Aggressiveness key to strategy of Pens’ new coach


Pittsburgh has just 24 games remaining and is six points out of a playoff spot.

PITTSBURGH (AP) — The Pittsburgh Penguins skated, worked on the power play, gathered at the chalk board. They worked on the penalty kill, skated, and returned to the chalk board.

Then they skated, and skated some more.

Dan Bylsma’s first practice as the Penguins’ coach was more like the first day of the preseason, in tenor and in time. Most NHL teams don’t meet and practice for three hours with more than two-thirds of the season gone, but the desperate Penguins did that Wednesday.

They also didn’t need to be told why they were doing it.

“That was an attempt at training camp, in short order,” Bylsma said. “I think the players understand the situation, understand today would be different from a normal day.”

The defending Eastern Conference champions also understand time is fast running out.

With 24 games remaining, a talented team that was expected to make another Stanley Cup run is six points out of the conference’s eighth and final playoff spot, yet only seven points away from being in fifth place. A demanding stretch that sends them on the road for seven of eight games awaits after tonight’s home game against Montreal.

With seven losses in their last 11 games, two in overtime, the Penguins were playing like a team determined to get their coach fired, which is what happened to Michel Therrien on Sunday. The ouster of a coach who produced 94 wins the previous two seasons and the franchise’s first Stanley Cup finals appearance in 16 years wasn’t universally applauded by fans, and it ramped up the pressure on an underperforming team.

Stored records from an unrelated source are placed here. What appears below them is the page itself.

/-- The completion ring (18, R475, R479; Table 18.3). That a disabled queue loses the completion, and that a completion waits while the link
runs below Gen3, is log entry 14's. -/
def Obligations.CompletionEntriesInRingOrder : Prop :=
  (∀ (v : FnId) (c : Cqe) (s : State), ((s.fn v).queue c.q).enabled = true → ((s.fn v).queue c.q).full = false → 3 ≤ s.pcie.gen →
    (s.fn v).firstWaiting c.q = none → s.power.gated = false →
    ∃ l, (s.post v c).out = s.out ++
        .completion v.val c.q ((s.fn v).queue c.q).cqTail (c.bytes ((s.fn v).queue c.q).phase ((s.fn v).queue c.q).sqHead) :: l ∧
      (l = [] ∨ l = [.msix v.val ((s.fn v).queue c.q).vec.val]) ∧
      (((s.post v c).fn v).queue c.q).cqTail =
        (if ((s.fn v).queue c.q).cqTail + 1 = 2 ^ ((s.fn v).queue c.q).cqLog then 0 else ((s.fn v).queue c.q).cqTail + 1) ∧
      (((s.post v c).fn v).queue c.q).phase =
        (if ((s.fn v).queue c.q).cqTail + 1 = 2 ^ ((s.fn v).queue c.q).cqLog then !((s.fn v).queue c.q).phase else ((s.fn v).queue c.q).phase) ∧
      (s.post v c) = { s with fns := (s.post v c).fns, out := (s.post v c).out }) ∧
  (∀ (c : Cqe) (p : Bool) (h : Nat), (c.bytes p h).length = 32 ∧ leNat (slice (c.bytes p h) 0 2) = c.cid % 65536 ∧
    leNat (slice (c.bytes p h) 2 2) = c.status % 65536 ∧ leNat (slice (c.bytes p h) 4 2) = c.event % 65536 ∧
    leNat (slice (c.bytes p h) 31 1) = if p then 1 else 0) ∧
  (∀ (v : FnId) (c : Cqe) (s : State), ((s.fn v).queue c.q).enabled = false → c.q = 0 → s.post v c = s) ∧
  (∀ (v : FnId) (c : Cqe) (s : State), ((s.fn v).queue c.q).enabled = false → c.q ≠ 0 →
    s.post v c = s.modFn v fun x => { x with waitingCqes := x.waitingCqes ++ [c] }) ∧
  (∀ (v : FnId) (c : Cqe) (s : State), ((s.fn v).queue c.q).enabled = true →
    (((s.fn v).queue c.q).full = true ∨ s.pcie.gen < 3 ∨ (s.fn v).firstWaiting c.q ≠ none) →
    s.post v c = s.modFn v fun x => { x with waitingCqes := x.waitingCqes ++ [c] })

/-- SQ_TAIL_DOORBELL, CQ_HEAD_DOORBELL, QUEUE_ENABLE and MSIX_COALESCE_EXPIRY (18, Table 18.2, R475 to R479). -/
def Obligations.DoorbellsAndQueueFields : Prop :=
  (∀ (t v : Nat) (fn : FnId) (qn : Fin 2) (s u : State), s.tick t = u → u.barDead fn = false → hasQueue fn qn = true →
    ((u.fn fn).queue qn.val).enabled = true →
    (v < 2 ^ ((u.fn fn).queue qn.val).sqLog → exec (.sqTailDoorbell t fn qn v) s =
      .next (u.modFn fn fun x => x.setQueue qn.val { (u.fn fn).queue qn.val with sqTail := v })) ∧
    (2 ^ ((u.fn fn).queue qn.val).sqLog ≤ v → exec (.sqTailDoorbell t fn qn v) s =
      .next (u.modFn fn fun x => x.setQueue qn.val { (u.fn fn).queue qn.val with error := true })) ∧
    (v < 2 ^ ((u.fn fn).queue qn.val).cqLog → exec (.cqHeadDoorbell t fn qn v) s =
      .next ((u.modFn fn fun x => x.setQueue qn.val { (u.fn fn).queue qn.val with cqHead := v }).flush fn)) ∧
    (2 ^ ((u.fn fn).queue qn.val).cqLog ≤ v → exec (.cqHeadDoorbell t fn qn v) s =
      .next (u.modFn fn fun x => x.setQueue qn.val { (u.fn fn).queue qn.val with error := true }))) ∧
  (∀ (t : Nat) (fn : FnId) (qn : Fin 2) (w : QField) (s u : State), s.tick t = u → u.barDead fn = false → hasQueue fn qn = true →
    ∃ y, exec (.queueEnable t fn qn w) s = .next ((u.modFn fn fun x => x.setQueue qn.val y).flush fn) ∧
      ((∀ b, w ≠ .enable b) → ((u.fn fn).queue qn.val).enabled = true → y = (u.fn fn).queue qn.val) ∧
      (((u.fn fn).queue qn.val).enabled = false →
        (∀ a, w = .sqBase a → a % 4096 = 0 → y = { (u.fn fn).queue qn.val with sqBase := a }) ∧
        (∀ a, w = .cqBase a → a % 4096 = 0 → y = { (u.fn fn).queue qn.val with cqBase := a }) ∧
        (∀ n, w = .sqLog n → 4 ≤ n → n ≤ 16 → y = { (u.fn fn).queue qn.val with sqLog := n }) ∧
        (∀ n, w = .cqLog n → 4 ≤ n → n ≤ 16 → y = { (u.fn fn).queue qn.val with cqLog := n }) ∧
        (∀ n, w = .vector n → n ≤ 3 → y = { (u.fn fn).queue qn.val with vector := n }) ∧
        (w = .enable true → y = { (u.fn fn).queue qn.val with
          enabled := true, error := false, sqTail := 0, sqHead := 0, cqHead := 0, cqTail := 0, phase := true })) ∧
      (((u.fn fn).queue qn.val).enabled = true → w = .enable true → y = (u.fn fn).queue qn.val) ∧
      (w = .enable false → y = { (u.fn fn).queue qn.val with enabled := false, error := false })) ∧
  (∀ (t : Nat) (fn : FnId) (vec : Fin 4) (s u : State), s.tick t = u → vget (u.fn fn).msixDue vec = true →
    (∀ n, vget (u.fn fn).lastMsix vec = some n → n + 2000 ≤ u.now) → exec (.msixCoalesceExpiry t fn vec) s = .next (u.sendVec fn vec))

/-- IDENTIFY, LEDGER_READ and LEDGER_ACK (18, Table 18.4, R480, R487; 09, R250). -/
def Obligations.HostCommandsCompleteInTheirQueue : Prop :=
  (∀ (t : Nat) (q : QHdr) (a : Nat) (s u v : State), s.tick t = u → u.fetch q.fn 0 = v → u.canFetch q.fn 0 = true → q.rsvd = 0 →
    (q.fn = 0 ∨ q.fn = vfOf q.fold) → a % 4096 = 0 →
    exec (.identify t q a) s = .next ((v.send (.hostWrite a (v.identifyPage q.fn))).complete q 0 0 0 0 4096)) ∧
  (∀ (t : Nat) (q : QHdr) (a n o kind sq : Nat) (b : Bytes) (s u v : State), s.tick t = u → u.fetch q.fn 0 = v → takesCommand u q →
    n ≤ 16777216 → v.hostObject q.fold = some (kind, sq, b) →
    exec (.ledgerRead t q a n o) s = .next
      ((if o + (slice b o n).length = b.length then (v.send (.hostWrite a (slice b o n))).hostAdvance q.fold
        else v.send (.hostWrite a (slice b o n))).complete q 0 0 sq b.length (kind + 256 * (slice b o n).length))) ∧
  (∀ (t : Nat) (q : QHdr) (n : Nat) (s u v : State), s.tick t = u → u.fetch q.fn 0 = v → takesCommand u q → v.ackOk q.fold 0 n = true →
    exec (.ledgerAck t q n) s = .next ((v.ackPage q.fold 0 n).complete q 0 0 0 0 0))

/-- CREATE_FOLD (18, R485; 13, R382; 05, R130; 09, R225). -/
def Obligations.CreateFoldCommitsBothMasksOrNeither : Prop :=
  ∀ (t : Nat) (q : QHdr) (plots units : Signed) (s u v : State), s.tick t = u → u.fetch q.fn 0 = v → takesCommand u q → q.fn = 0 →
    ∃ w, exec (.createFold t q plots units) s = .next w ∧ w.folds = s.folds ∧ w.chans = s.chans ∧
      (∀ a b p m, v.admitWrite (accOf q) (foldIdx q.fold 1) 1 (.signed plots) true = a →
        a.st.admitWrite (accOf q) (foldIdx q.fold 1) 2 (.signed units) true = b →
        p = BitVec.ofNat 80 (leNat plots.payload) → m = BitVec.ofNat 192 (leNat units.payload) →
        ((a.abort = 0 ∧ b.abort = 0 ∧ (s.fold q.fold).st = .empty ∧ s.plotsConflict q.fold p = false ∧ s.unitsConflict q.fold m = false) →
          w.cfg = { s.cfg with folds := vset s.cfg.folds q.fold { s.foldCfg q.fold with plots := p, units := m } } ∧
          unitsZeroed s w ((s.foldCfg q.fold).plots ^^^ p) ((s.foldCfg q.fold).units ^^^ m)) ∧
        (¬ (a.abort = 0 ∧ b.abort = 0 ∧ (s.fold q.fold).st = .empty ∧ s.plotsConflict q.fold p = false ∧ s.unitsConflict q.fold m = false) →
          w.cfg = s.cfg ∧ w.tiles = s.tiles ∧ w.hbms = s.hbms))

/-- LOAD_BUNDLE, RESTAGE_MODEL and RESTORE as they start (18, R482). The order of the checks is log entry 13's. -/
def Obligations.BackgroundCommandsStartOncePerFold : Prop :=
  (∀ (t : Nat) (q : QHdr) (l : LoadSource) (s u v : State), s.tick t = u → u.fetch q.fn 0 = v → takesCommand u q → sourceOk l = true →
    2 ≤ u.power.level → v.tdiLocked (accOf q) (foldIdx q.fold 6) [] = false → (l.source = 0 ∨ v.importReady = true) →
    ((u.fold q.fold).st = .empty →
      ((u.fold q.fold).bg = none → exec (.loadBundle t q l) s = .next
        ((v.modFold q.fold fun x => { x with bg := some ⟨3, q.fn.val, q.cid, l, 0, 0, false⟩ }).readSource q.fn l)) ∧
      ((u.fold q.fold).bg ≠ none → exec (.loadBundle t q l) s = .next (v.complete q 0xD 0 0 0 0))) ∧
    ((u.fold q.fold).st = .loaded ∨ (u.fold q.fold).st = .stopped →
      ((u.fold q.fold).bg = none → exec (.restageModel t q l) s = .next
        ((v.modFold q.fold fun x => { x with bg := some ⟨4, q.fn.val, q.cid, l, 0, 0, false⟩ }).readSource q.fn l)) ∧
      ((u.fold q.fold).bg ≠ none → exec (.restageModel t q l) s = .next (v.complete q 0xD 0 0 0 0)))) ∧
  (∀ (t : Nat) (q : QHdr) (target gen : Nat) (s u v : State), s.tick t = u → u.fetch q.fn 0 = v → takesCommand u q → target ≤ 15 →
    2 ≤ u.power.level → v.tdiLocked (accOf q) (foldIdx q.fold 6) [] = false → (u.fold q.fold).st = .loaded →
    (u.fold q.fold).isGrowing = true →
      ((u.fold q.fold).bg = none → exec (.restore t q target gen) s = .next
        (v.modFold q.fold fun x => { x with bg := some ⟨0x0A, q.fn.val, q.cid, ⟨2, 0, 0, [], 0⟩, target, gen, false⟩ })) ∧
      ((u.fold q.fold).bg ≠ none → exec (.restore t q target gen) s = .next (v.complete q 0xD 0 0 0 0)))

/-- LOAD_BUNDLE_DONE, RESTAGE_MODEL_DONE and RESTORE_DONE where their checks pass (19, R523; 08, R221; 12, R350 to R353). -/
def Obligations.BackgroundCommandsEndInTheFold : Prop :=
  (∀ (t : Nat) (f : FoldId) (b : Bundle) (l : Loaded) (s u : State), s.tick t = u → u.bgIs f 3 = true → loadCheck u f b = .ok l →
    ∃ w, exec (.loadBundleDone t f (some b)) s = .next w ∧ (w.fold f).st = .loaded ∧ (w.fold f).load = some l ∧ (w.fold f).bg = none ∧
      (w.fold f).store = storeImage b.image ∧ w.cfg = s.cfg ∧ w.hbms = s.hbms ∧ othersSame f s w) ∧
  (∀ (t : Nat) (f : FoldId) (r : RestageImage) (l : Loaded) (s u : State), s.tick t = u → u.bgIs f 4 = true → (u.fold f).load = some l →
    restageOk u l r = true →
    ∃ w, exec (.restageModelDone t f (some r)) s = .next w ∧ (w.fold f).bg = none ∧ (w.fold f).st = (s.fold f).st ∧
      (w.fold f).store.staged = ((u.fold f).store.lost.flatMap (stripeMembers r.image)).foldl (fun a e => mset [] a e.1 e.2) (u.fold f).store.staged ∧
      w.cfg = s.cfg ∧ w.tiles = s.tiles ∧ (∀ k, (w.hbm k).mem = (s.hbm k).mem) ∧ othersSame f s w) ∧
  (∀ (t : Nat) (f : FoldId) (d : Shard) (h : ShardHead) (l : Loaded) (b : Background) (s u : State), s.tick t = u → (u.fold f).bg = some b →
    b.kind = 0x0A → (u.fold f).load = some l → restoreCheck u f l b.generation d = 0 →
    ownHead d (u.card - (shapeOf (u.jobSet f)).1) = some h →
    ∃ w, exec (.restoreDone t f (some d)) s = .next w ∧ (w.fold f).bg = none ∧ (w.fold f).st = (s.fold f).st ∧
      (w.fold f).grow.round = fld h.manifest 88 4 ∧ (w.fold f).grow.cls = fld h.manifest 92 2 ∧ (w.fold f).grow.step = fld h.manifest 94 1 ∧
      (w.fold f).grow.trees = d.trees ∧ (w.fold f).grow.partialTree = d.partialTree ∧ (w.fold f).grow.history = d.scales ∧
      (w.fold f).grow.nodeBank = d.nodeBank ∧ (w.fold f).grow.marginBank = d.marginBank ∧
      (w.fold f).load = some { l with cuts := l.cuts ++ shardCuts d } ∧ (w.fold f).pre.nextGen = manifestGen h.manifest + 1 ∧
      w.cfg = s.cfg ∧ storesSame s w ∧ othersSame f s w)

“A lot was expected from us this year and obviously it’s not going so well, and I think everybody was pretty down every day, not having fun,” goalie Marc-Andre Fleury said. “We hate to lose obviously and it kind of got in the atmosphere of the room, everybody was more down. We had to make some changes.”

As 21-year-old captain Sidney Crosby said, “We knew we weren’t playing well and the result of that is usually the coach being fired. Basically, we’ve got to wake up.”